Я не стал спорить. Конечно, чушь. Но жрецы, пожаловавшие в мой замок, волей-неволей согласились с этими аргументами.
— Что-то еще, рыцарь? — равнодушно спросил я. — Вы, кажется, упоминали несколько моих поступков.
— Вы убили почтенных Караска и Тодео! — кольчужная перчатка Умрехта обвиняюще нацелилась в мою грудь.
— Но это навет! — снова возмутился Никер. — Я не знаю, кто вам это сказал, сиятельный рыцарь, однако язык того человека лжив. Эти два жреца просто пропали. Никто не знает, что с ними сталось.
— Они поехали в ваш замок! Чтобы расследовать дело о подкупе священнослужителей. И пропали! — гневно заклокотал рыцарь.
— Навет! — живот отреагировал Никер. — Они исчезли по дороге. При чем тут господин барон?

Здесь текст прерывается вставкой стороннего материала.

/-- Settles O31: a write of a timer by its fields, then ARM or DISARM; a firing by its guard and what follows the event. -/
theorem timersFire : Obligations.TimersFire := by
  unfold Obligations.TimersFire
  intro k s
  have hk := k.isLt
  refine ⟨fun v h => ⟨timerArm k.val (timerFields k.val v s), rfl, ?arm⟩,
    fun v hp hn => ⟨timerArm k.val (timerFields k.val v s), rfl, ?reserved⟩,
    fun v => ⟨timerDisarm k.val (timerFields k.val v s), rfl, ?disarm⟩,
    fun v => ⟨timerDisarm k.val (timerFields k.val v s), rfl, rfl⟩, fun t period h hw => ?early, fun h => ?unarmed,
    fun t h ht hb => ?oneShot, fun t period h hp ht hb => ?periodic,
    ⟨modTime (fun t => { t with log := t.log.tail }) s, rfl, rfl, rfl, rfl⟩⟩
  case arm =>
    obtain ⟨htarget, hperiodic, hperiod, hfields⟩ := timerFields_legal_effect (s := s) hk h
    obtain ⟨htimers, harmed, hkept⟩ := timerArm_effect k.val (timerFields k.val v s)
    rw [htarget, hperiodic, hperiod] at htimers
    exact ⟨htimers, harmed, regsKept_trans (regsKept_mono hfields (by simp)) (regsKept_mono hkept (by simp))⟩
  case reserved =>
    obtain ⟨htimers, -, hkept⟩ := timerArm_effect k.val (timerFields k.val v s)
    rw [timerFields_of_reserved hp hn] at htimers hkept ⊢
    obtain ⟨hbit, -, herr⟩ := errReserved_effect (0x108 + 16 * k.val) s
    have keep : ∀ f : Fld, 0x40 ≤ f.off →
        fget (errReserved pgTime (0x108 + 16 * k.val) s) pgTime f k.val = fget s pgTime f k.val :=
      fun f hf => herr.kept _ _ _ (fkey_notMem_pageErrKeys hf (by omega))
    rw [keep _ (by decide), keep _ (by decide), fbit_of_fget (keep _ (by decide))] at htimers
    exact ⟨(fbit_of_kept hkept (fkey_notMem_armed (by decide) (by omega))).trans hbit, htimers,
      regsKept_trans (regsKept_mono herr fun _ h => List.mem_cons_of_mem _ h) (regsKept_mono hkept (by simp))⟩
  case disarm =>
    obtain ⟨htimers, harmed, -⟩ := timerDisarm_effect k.val (timerFields k.val v s)
    exact ⟨htimers, harmed⟩
  case early =>
    show execTimerFire k s = _
    unfold execTimerFire
    simp only [h]
    exact if_pos hw
  case unarmed =>
    show execTimerFire k s = _
    unfold execTimerFire
    simp only [h]
  case oneShot =>
    obtain ⟨hbit, hfired⟩ := firedTimer_effect (t := t) (period := 0) s hk
    obtain ⟨htimers, harmed, hkept⟩ := timerDisarm_effect k.val (firedTimer k.val t 0 s)
    refine ⟨_, (exec_timerFire_of_due h ht hb).trans (congrArg _ (if_pos rfl)), htimers, harmed, ?_,
      regsKept_trans (regsKept_mono hfired ?_) (regsKept_mono hkept (by simp))⟩
    · rw [hkept.kept _ _ _ (fkey_notMem_armed (by decide) (by omega))]
      exact hbit
    · simp +contextual [or_imp]
  case periodic =>
    obtain ⟨hbit, hfired⟩ := firedTimer_effect (t := t) (period := period) s hk
    refine ⟨_, exec_timerFire_of_due h ht hb, ?_⟩
    unfold afterFiring
    rw [if_neg hp, regsKept_modTime]
    exact ⟨by rw [modTime_time, tget_tput_self]; rfl, hbit, hfired⟩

Может, они утонули в пруду или с ними еще что-то приключилось.
Я степенно кивнул, соглашаясь с негодованием поэта. Действительно, мало кто знает, что произошло с теми двумя жрецами. Они, к сожалению, оказались неподкупны и фанатичны. С ними было просто невозможно договориться.
— Что-то еще рыцарь? — опять поинтересовался я.
— Вы заключаете дьявольские договора, противопоставляете суд церкви своему ложному суду, — загудел храмовник. — Занимаетесь вещами, противными заветам богов. Вам давно следует предстать перед святейшим судом! Долг каждого ревнителя веры покарать вас!
— Жрецы Фоссано не смогли прийти к единому мнению насчет господина барона и тем самым признали господина барона не подлежащим святейшему суду, — Никер говорил с горячим возмущением, отстаивая правду, так, будто бы забыл, что лично подкупил четверых городских жрецов. — К тому же, господин барон уже сражался на дуэли с другим рыцарем-храмовником, который выступил с такими же обвинениями. А дуэль — это и есть суд богов. Боги рассудили, что храмовник пал жертвой наветов, а господин барон — олицетворение добродетели и благочестия.
Я снова кивнул. Мне понравилось быть олицетворением добродетели и благочестия. Но, к сожалению, несколько монахов-рыцарей, живущих в Фоссано, портили всю мою игру. Они слишком всерьез воспринимали свой долг и жутко мешали. Обычные жрецы Многоединого оказались более практичными и сговорчивыми.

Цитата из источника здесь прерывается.